Breech Births Using the PowerBirth Principle!

The very first baby I "caught" which was a breech birth caught me totally by surprise. The mother
called me to her home when she was 7 cm dilated. But, the amniotic sack held so much water
that if it ruptured, I feared a cord prolapse. The baby's head was floating.
I got the mother on the toilet so that gravity might help the baby settle more into the pelvis as she
dilated to 10. The only thing that happened was that the baby decided to flip into the breech
position, which I discovered when the mother got off the toilet and lay down in her bed for me to
examine her.
Now there was a bulging bag of water and absolutely no presenting part. When I palpated her
abdomen to find the baby's position, her water broke, and with the rush of fluid came the cord.
I nearly had a heart attack!
I quickly pushed the cord back inside the mother's body, but as I was doing that she had a
powerful contraction which pushed the baby's butt and feet into the birth canal. Mom was lying
on the bed flat on her back, with just her head resting on a pillow. I asked her to pull her thighs
up as high as she could get them, thereby shortening the birth canal and opening her ischial spines
in the pelvis as wide as they could get, which worked in birthing the baby quickly. The cord was
no longer a problem because I had pushed it up past the baby's body as the child was being born.
Her daughter was born quickly and safely with a perfect Apgar score. My Apgar score was a
different story!
________________________________________________________

Waiting For One Hour After Full Dilation
Before Delivering a Breech baby is Dangerous!

If you're going to birth in the hospital and your baby is breech (butt first), then
you will get a cesarean. Most obstetricians today have not been taught how to
deliver a breech baby vaginally in medical school.
If you're going to give birth at home with midwives and your baby is breech, you
need to know what is being taught in one of the textbooks for women training to
become CPM's (Certified Professional Midwives). They are being taught that a
laboring woman with a breech baby should not be allowed to push her baby out
until she has been complete (10 cm) for one hour. This is to assure that the
cervix won't clamp down on the baby's after coming head- the body already
having been born. This is also based on the teachings of the "Rule of Ten" (no
woman must ever push until her cervix is completely gone).
How valid are these teachings? Is this dangerous for the baby?

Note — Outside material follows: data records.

-- ==== Sys2Proof/Machine/Screen.lean ====
section
/-! DEFINITION. The display as data: the rising list of the indices of the cells that hold 1 (spec/10_state.md R31,
spec/44_display.md R172; log 4). -/

namespace Sys2Proof.Machine

/-- The cell holds 1. -/
def Screen.lit (d : List (Fin 2048)) (k : Fin 2048) : Bool := d.contains k

/-- The list with one index more, before the first higher index. -/
def Screen.insert (k : Fin 2048) : List (Fin 2048) → List (Fin 2048)
  | [] => [k]
  | j :: rest => if k < j then k :: j :: rest else j :: Screen.insert k rest

/-- The list after one cell is xored with 1. -/
def Screen.toggle (d : List (Fin 2048)) (k : Fin 2048) : List (Fin 2048) :=
  if Screen.lit d k then d.filter fun j => j != k else Screen.insert k d

/-- The canonical form: indices strictly rising. -/
abbrev Screen.wf (d : List (Fin 2048)) : Prop := d.Pairwise (fun j k => j < k)

/-- Cell number of pixel (x, y), `x + y * 64` (R31, R172). -/
def Screen.index (x y : Nat) : Nat := x + y * 64

end Sys2Proof.Machine
end

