-- ==== Sys2Proof/Laws/Memory.lean ====
section
/-! SUPPORT. Memory and display as data: reading after writing, and the canonical forms that every operation keeps. -/

namespace Sys2Proof.Machine

/-! ### The memory list -/

theorem Memory.read_drop_same (p : Params) (m : List Host.Cell) (a : Nat) :
    Memory.read p (Memory.drop m a) a = Memory.unlisted p a := by
  induction m with
  | nil => rfl
  | cons c rest ih =>
    by_cases h : c.1 = a
    · simpa [Memory.drop, h] using ih
    · simpa [Memory.drop, Memory.read, h] using ih

theorem Memory.read_drop_ne (p : Params) (m : List Host.Cell) (a n : Nat) (hn : n ≠ a) :
    Memory.read p (Memory.drop m a) n = Memory.read p m n := by
  induction m with
  | nil => rfl
  | cons c rest ih =>
    by_cases h : c.1 = a
    · have : c.1 ≠ n := by omega
      simpa [Memory.drop, Memory.read, h, hn.symm] using ih
    · by_cases hc : c.1 = n <;> simp [Memory.drop, Memory.read, h, hc, hn] at ih ⊢
      exact ih

theorem Memory.read_insert_same (p : Params) (m : List Host.Cell) (a : Nat) (b : Byte)
    (fresh : ∀ c ∈ m, c.1 ≠ a) : Memory.read p (Memory.insert a b m) a = b := by
  induction m with
  | nil => simp [Memory.insert, Memory.read]
  | cons c rest ih =>
    have hc := fresh c (by simp)
    have ih' := ih fun d hd => fresh d (by simp [hd])
    by_cases h : a < c.1 <;> simp [Memory.insert, Memory.read, h, hc, ih']

theorem Memory.read_insert_ne (p : Params) (m : List Host.Cell) (a n : Nat) (b : Byte) (hn : n ≠ a) :
    Memory.read p (Memory.insert a b m) n = Memory.read p m n := by
  induction m with
  | nil => simp [Memory.insert, Memory.read, hn.symm]
  | cons c rest ih =>
    by_cases h : a < c.1
    · simp [Memory.insert, Memory.read, h, hn.symm]
    · simp only [Memory.insert, if_neg h, Memory.read, ih]

theorem Memory.mem_drop (m : List Host.Cell) (a : Nat) (c : Host.Cell) :
    c ∈ Memory.drop m a ↔ c ∈ m ∧ c.1 ≠ a := by
  simp [Memory.drop]

theorem Memory.mem_insert (m : List Host.Cell) (a : Nat) (b : Byte) (c : Host.Cell) :
    c ∈ Memory.insert a b m ↔ c = (a, b) ∨ c ∈ m := by
  induction m with
  | nil => simp [Memory.insert]
  | cons d rest ih =>
    by_cases h : a < d.1
    · simp [Memory.insert, h]
    · simp only [Memory.insert, h, if_false, List.mem_cons, ih]
      tauto

/-- Reading after writing: the address written gives the byte written, every other address what it gave. -/
theorem Memory.read_write (p : Params) (m : List Host.Cell) (a n : Nat) (b : Byte) :
    Memory.read p (Memory.write p m a b) n = if n = a then b else Memory.read p m n := by
  unfold Memory.write
  by_cases hn : n = a
  · subst hn
    by_cases hb : b = Memory.unlisted p n
    · simp [hb, Memory.read_drop_same]
    · have fresh : ∀ c ∈ Memory.drop m n, c.1 ≠ n := fun c hc => ((Memory.mem_drop m n c).1 hc).2
      simp [hb, Memory.read_insert_same p _ n b fresh]
  · by_cases hb : b = Memory.unlisted p a
    · simp [hb, hn, Memory.read_drop_ne]
    · simp [hb, hn, Memory.read_insert_ne, Memory.read_drop_ne]

theorem Memory.insert_rising (m : List Host.Cell) (a : Nat) (b : Byte)
    (rising : m.Pairwise fun c d => c.1 < d.1) (fresh : ∀ c ∈ m, c.1 ≠ a) :
    (Memory.insert a b m).Pairwise fun c d => c.1 < d.1 := by
  induction m with
  | nil => simp [Memory.insert]
  | cons c rest ih =>
    have hc := List.pairwise_cons.1 rising
    have hne := fresh c (by simp)
    by_cases h : a < c.1
    · simp only [Memory.insert, h, if_true, List.pairwise_cons]
      refine ⟨?_, hc.1, hc.2⟩
      intro d hd
      rcases List.mem_cons.1 hd with rfl | hd
      · exact h
      · exact Nat.lt_trans h (hc.1 d hd)
    · simp only [Memory.insert, h, if_false, List.pairwise_cons]
      refine ⟨?_, ih hc.2 fun d hd => fresh d (by simp [hd])⟩
      intro d hd
      rcases (Memory.mem_insert rest a b d).1 hd with rfl | hd
      · show c.1 < a
        omega
      · exact hc.1 d hd

/-- The empty list, the memory of reset, is canonical. -/
theorem Memory.wf_nil (p : Params) : Memory.wf p [] := by
  simp [Memory.wf]

/-- A write to a cell of memory keeps the canonical form. -/
theorem Memory.wf_write (p : Params) (m : List Host.Cell) (a : Nat) (b : Byte)
    (hm : Memory.wf p m) (ha : a < 4096) : Memory.wf p (Memory.write p m a b) := by
  have hdrop : (Memory.drop m a).Pairwise fun c d => c.1 < d.1 := hm.1.filter _
  unfold Memory.write
  split
  · exact ⟨hdrop, fun c hc => hm.2 c ((Memory.mem_drop m a c).1 hc).1⟩
  · next hb =>
    refine ⟨Memory.insert_rising _ a b hdrop fun c hc => ((Memory.mem_drop m a c).1 hc).2, ?_⟩
    intro c hc
    rcases (Memory.mem_insert _ a b c).1 hc with rfl | hc
    · exact ⟨ha, hb⟩
    · exact hm.2 c ((Memory.mem_drop m a c).1 hc).1

/-! ### The display list -/

theorem Screen.lit_iff (d : List (Fin 2048)) (k : Fin 2048) : Screen.lit d k = true ↔ k ∈ d := by
  simp [Screen.lit]

theorem Screen.mem_insert (d : List (Fin 2048)) (k q : Fin 2048) :
    q ∈ Screen.insert k d ↔ q = k ∨ q ∈ d := by
  induction d with
  | nil => simp [Screen.insert]
  | cons j rest ih =>
    by_cases h : k < j
    · simp [Screen.insert, h]
    · simp only [Screen.insert, h, if_false, List.mem_cons, ih]
      tauto

/-- Reading after toggling: the toggled cell holds the other value, every other cell what it held. -/
theorem Screen.lit_toggle (d : List (Fin 2048)) (k q : Fin 2048) :
    Screen.lit (Screen.toggle d k) q = if q = k then !Screen.lit d k else Screen.lit d q := by
  rw [Bool.eq_iff_iff]
  unfold Screen.toggle
  by_cases hk : Screen.lit d k = true
  · have hmem := (Screen.lit_iff d k).1 hk
    by_cases hq : q = k
    · subst hq; simp [hk, Screen.lit_iff]
    · simp [hk, hq, Screen.lit_iff]
  · by_cases hq : q = k
    · subst hq; simp [hk, Screen.lit_iff, Screen.mem_insert]
    · simp [hk, hq, Screen.lit_iff, Screen.mem_insert]

/-- The clear display is canonical. -/
theorem Screen.wf_nil : Screen.wf [] := List.Pairwise.nil

theorem Screen.insert_rising (d : List (Fin 2048)) (k : Fin 2048) (rising : Screen.wf d) (fresh : k ∉ d) :
    Screen.wf (Screen.insert k d) := by
  induction d with
  | nil => simp [Screen.insert]
  | cons j rest ih =>
    have hj := List.pairwise_cons.1 rising
    have hne : k ≠ j := fun e => fresh (by simp [e])
    by_cases h : k < j
    · simp only [Screen.insert, h, if_true, Screen.wf, List.pairwise_cons]
      refine ⟨?_, hj.1, hj.2⟩
      intro q hq
      rcases List.mem_cons.1 hq with rfl | hq
      · exact h
      · exact lt_trans h (hj.1 q hq)
    · simp only [Screen.insert, h, if_false, Screen.wf, List.pairwise_cons]
      refine ⟨?_, ih hj.2 fun hk => fresh (by simp [hk])⟩
      intro q hq
      rcases (Screen.mem_insert rest k q).1 hq with rfl | hq
      · exact lt_of_le_of_ne (not_lt.1 h) hne.symm
      · exact hj.1 q hq

/-- A toggle keeps the canonical form. -/
theorem Screen.wf_toggle (d : List (Fin 2048)) (k : Fin 2048) (hd : Screen.wf d) :
    Screen.wf (Screen.toggle d k) := by
  unfold Screen.toggle
  split
  · exact List.Pairwise.filter _ hd
  · next h => exact Screen.insert_rising d k hd fun hk => h ((Screen.lit_iff d k).2 hk)

end Sys2Proof.Machine
end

I have only delivered 11 breeches at home; Elizabeth has delivered 14, so what I
offer you here is information based on these experiences. However, they were all
born successfully using the PowerBirth Principle (trusting that when the uterus is
pushing powerfully and giving the mother the desire to bear down, that she
should do just that)- that is, all except one baby who had to be transferred to the
hospital for anoxia (this was the only baby whose mother refrained from her
natural pushing urges for one hour).
I believe that it is important for midwives to have more than one option to
choose from when attending births, especially at home. And, if a mother is
planning to give birth at home without help, then she ought to know that there
are techniques she can use to birth her breech baby other than the established
ones which are based on the "Rule of Ten".
There is no difference between a mother birthing a head down baby and wanting
to push before complete dilation from a mother birthing a breech baby. In either
case, contractions are powerful for a reason- it takes that kind of POWER to
push a baby out, especially one coming upside down.

Elizabeth decided to put aside her confidence, and quit trusting that the mother's
body knew what to do- in that one breech birth where the baby had to be
transferred for anoxia. She was now a CPM and Liscensed Midwife in the State
of Utah and was obliged to follow the rules of the State. She was no longer
allowed to deliver breech babies at home unless it was undiagnosed beforehand-
as in this case.

In that one hour, the laboring woman did everything in her power not to push,
though it was the hardest thing she had ever done. In that one hour, the uterus
decided that if its efforts were to be ignored, there was no point in trying any
longer- so contractions stopped. Of course, the uterus was tired!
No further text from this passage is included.